When the beef is browned and no longer pink, transfer it to a plate lined with paper towels. Wipe the grease out of the frying pan with a paper towel. If there’s lots of stuck-on bits, you can deglaze the pan with 1T stock or water, boiling it for a minute or so. Add 1 T olive oil and the onion (I had about 1c onion, you don’t have to measure). Cook the onions until they are soft and lightly browned. While the onion cooks, slice cremini mushrooms- I had about 1.5 c, sliced. Add those to the pan once the onions are browned. Cook until they become very soft and release their juices. You know you’re ready to proceed when it looks like you’ve got a lot less mushroom than you added.

Add the contents of one 28-oz can of chopped tomatoes with their juice to the pan, 1 T tomato paste, a drizzle of olive oil, 1 tsp kosher salt, lots of ground black pepper, and more red pepper flakes- about 1/4-1/2 tsp or more if you love your spice. I had fresh rosemary, so I tore up about 2 tsp of that, added that to the sauce along with about 1/2 tsp dried oregano. Feel free to experiment with herbs in the rosemary, oregano, basil, thyme, marjoram group. You can use them combination, just try to keep it about 1/2 tsp dry or 1 T. fresh for this amount of sauce. If you’ve got dry (not oil-packed) sundried tomatoes, you can use them in this dish, too. Slice them thin and add them with the tomatoes.

Let that simmer over low heat to meld the flavors. In the meantime, salt your boiling water and add dried pasta (I used about 1/2 lb).

When the pasta is cooked, drain it, reserving about 1 c. of the pasta water, and add the pasta to the sauce. Finish as described above. This makes a good, spicy meat sauce. It also works well using half ground beef, half sausage- remove it from its casing and cook with the beef. If you don’t like spice, skip the red pepper, or use a light hand there.

The real secret about this dish? I like it with a glass of milk. I once told this to Valentina. She indicated this would not win over any Italian, and advised me to keep such information to myself.

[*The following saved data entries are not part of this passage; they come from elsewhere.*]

-- ==== Sys2Proof/Machine/ProgTile.lean ====
section
/-! DEFINITION. The tile instructions of assay programs (Table 16-3, R454). -/
namespace Sys2Proof.Machine

/-- Adds to entry `e` of a tile. -/
def Ctx.tAdd (c : Ctx) (r e : Nat) (n : Int) : Ctx := c.tSet r e (c.tGet r e + n)
/-- The entries of a tile. -/
def entries : List Nat := List.range 256

def execTzero (pid : Byte) (place : BitVec 2) (s : State) : Host.Outcome State Fault Refusal :=
  progRow pid place 0x50 scalarMode (onCtx (fun c i => c.tZero i.rd)) s
def execTfloor (pid : Byte) (place : BitVec 2) (s : State) : Host.Outcome State Fault Refusal :=
  progRow pid place 0x51 scalarMode (onCtx (fun c i =>
    let d := c.tZero i.rd
    { d with floor := smSet 0 d.floor i.rd i.simm })) s
/-- TMMA: N(16i + j) += the sum over k of a[4i + k] * b[16k + j]. -/
def tmma (c : Ctx) (i : PIns) : Ctx :=
  entries.foldl (fun d e =>
    d.tAdd i.rd e ((List.range 4).foldl (fun a k =>
      a + (c.vGet i.ra (4 * (e / 16) + k)).toInt * (c.vGet i.rb (16 * k + e % 16)).toInt) 0)) c
def execTmma (pid : Byte) (place : BitVec 2) (s : State) : Host.Outcome State Fault Refusal :=
  progRow pid place 0x52 scalarMode (onCtx tmma) s
/-- One lane of TACC: an integer, or in F32 the quotient by 2^L when it is an integer below 2^150. -/
def taccLane (i : PIns) (c d : Ctx) (l : Nat) : Ctx :=
  let e := (i.imm + l) % 256
  if i.ty = 1 then
    match decodeElem 0x22 (c.vGet i.ra l).toNat with
    | .fin v => if inWin (c.floorOf i.rd) v then d.tAdd i.rd e (winUnits (c.floorOf i.rd) v) else d.setFlag 0
    | _ => d.setFlag 0
  else d.tAdd i.rd e (c.vGet i.ra l).toInt
def execTacc (pid : Byte) (place : BitVec 2) (s : State) : Host.Outcome State Fault Refusal :=
  progRow pid place 0x53 scalarMode (onCtx (fun c i => lanes.foldl (taccLane i c) c)) s
/-- TRED: entry 0 becomes the sum of all entries. -/
def execTred (pid : Byte) (place : BitVec 2) (s : State) : Host.Outcome State Fault Refusal :=
  progRow pid place 0x54 scalarMode (onCtx (fun c i =>
    (c.tZero i.rd).tSet i.rd 0 (entries.foldl (fun a e => a + c.tGet i.rd e) 0))) s
/-- TGET: an arithmetic right shift, saturated to 64 bits. -/
def tget (c : Ctx) (i : PIns) : Ctx :=
  let n := (c.tGet i.ra (i.imm % 256)) / (2 ^ (i.imm / 256 % 256) : Nat)
  if n < -(2 ^ 63 : Nat) then (c.sSet i.rd (BitVec.ofNat 64 (2 ^ 63))).setFlag 1
  else if (2 ^ 63 : Nat) ≤ n then (c.sSet i.rd (BitVec.ofNat 64 (2 ^ 63 - 1))).setFlag 1
  else c.sSet i.rd (BitVec.ofInt 64 n)
def execTget (pid : Byte) (place : BitVec 2) (s : State) : Host.Outcome State Fault Refusal :=
  progRow pid place 0x55 scalarMode (onCtx tget) s
def execTsgn (pid : Byte) (place : BitVec 2) (s : State) : Host.Outcome State Fault Refusal :=
  progRow pid place 0x56 scalarMode (onCtx (fun c i => c.sSet i.rd (BitVec.ofInt 64 (c.tGet i.ra (i.imm % 256)).sign))) s
/-- TMOV takes the entries and the floor. -/
def tmov (c : Ctx) (i : PIns) : Ctx :=
  let d := entries.foldl (fun d e => { d with t := smSet 0 d.t (256 * i.rd + e) (c.tGet i.ra e) }) c
  { d with floor := smSet 0 d.floor i.rd (c.floorOf i.ra) }
def execTmov (pid : Byte) (place : BitVec 2) (s : State) : Host.Outcome State Fault Refusal :=
  progRow pid place 0x57 scalarMode (onCtx tmov) s
/-- TSUB requires equal floors. -/
def execTsub (pid : Byte) (place : BitVec 2) (s : State) : Host.Outcome State Fault Refusal :=
  progRow pid place 0x58 scalarMode (onCtx (fun c i =>
    if c.floorOf i.rd ≠ c.floorOf i.ra then c.setFlag 0
    else entries.foldl (fun d e => d.tSet i.rd e (c.tGet i.rd e - c.tGet i.ra e)) c)) s
/-- TMAC: N((IMM + l) mod 256) += a[l] * b[l]. -/
def execTmac (pid : Byte) (place : BitVec 2) (s : State) : Host.Outcome State Fault Refusal :=
  progRow pid place 0x59 scalarMode (onCtx (fun c i => lanes.foldl (fun d l =>
    d.tAdd i.rd ((i.imm + l) % 256) ((c.vGet i.ra l).toInt * (c.vGet i.rb l).toInt)) c)) s

end Sys2Proof.Machine
end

Tuesday, November 13, 2007

Pumpkin Risotto





I love all things pumpkin.

I don't, however, buy pumpkins in the raw much. But there was a nice heavy sugar pumpkin at People's, looking bright orange and delicious. So I bought it. While I had planned on soup for this pumpkin, I have to admit I was a bit souped-out from the squash a few days ago. Inspired by a recent episode of KCRW's Good Food that loosely discussed the idea of pumpkin risotto, I decided to forge a path in that direction. As it was starting to rain and I had a good parking spot, I based it on my kitchen's current ingredients.

1 pumpkin
1/2 onion, chopped
4 shallots, chopped
2 cloves garlic, peeled, 1 whole, 1 chopped
vegetable stock (about 5 c)
2 c. arborio rice
spinach
chipotle chile flakes (not necessary)
a few gratings of fresh nutmeg
olive oil, butter
cheese, if you like it: Parmesan or goat cheese would both be good.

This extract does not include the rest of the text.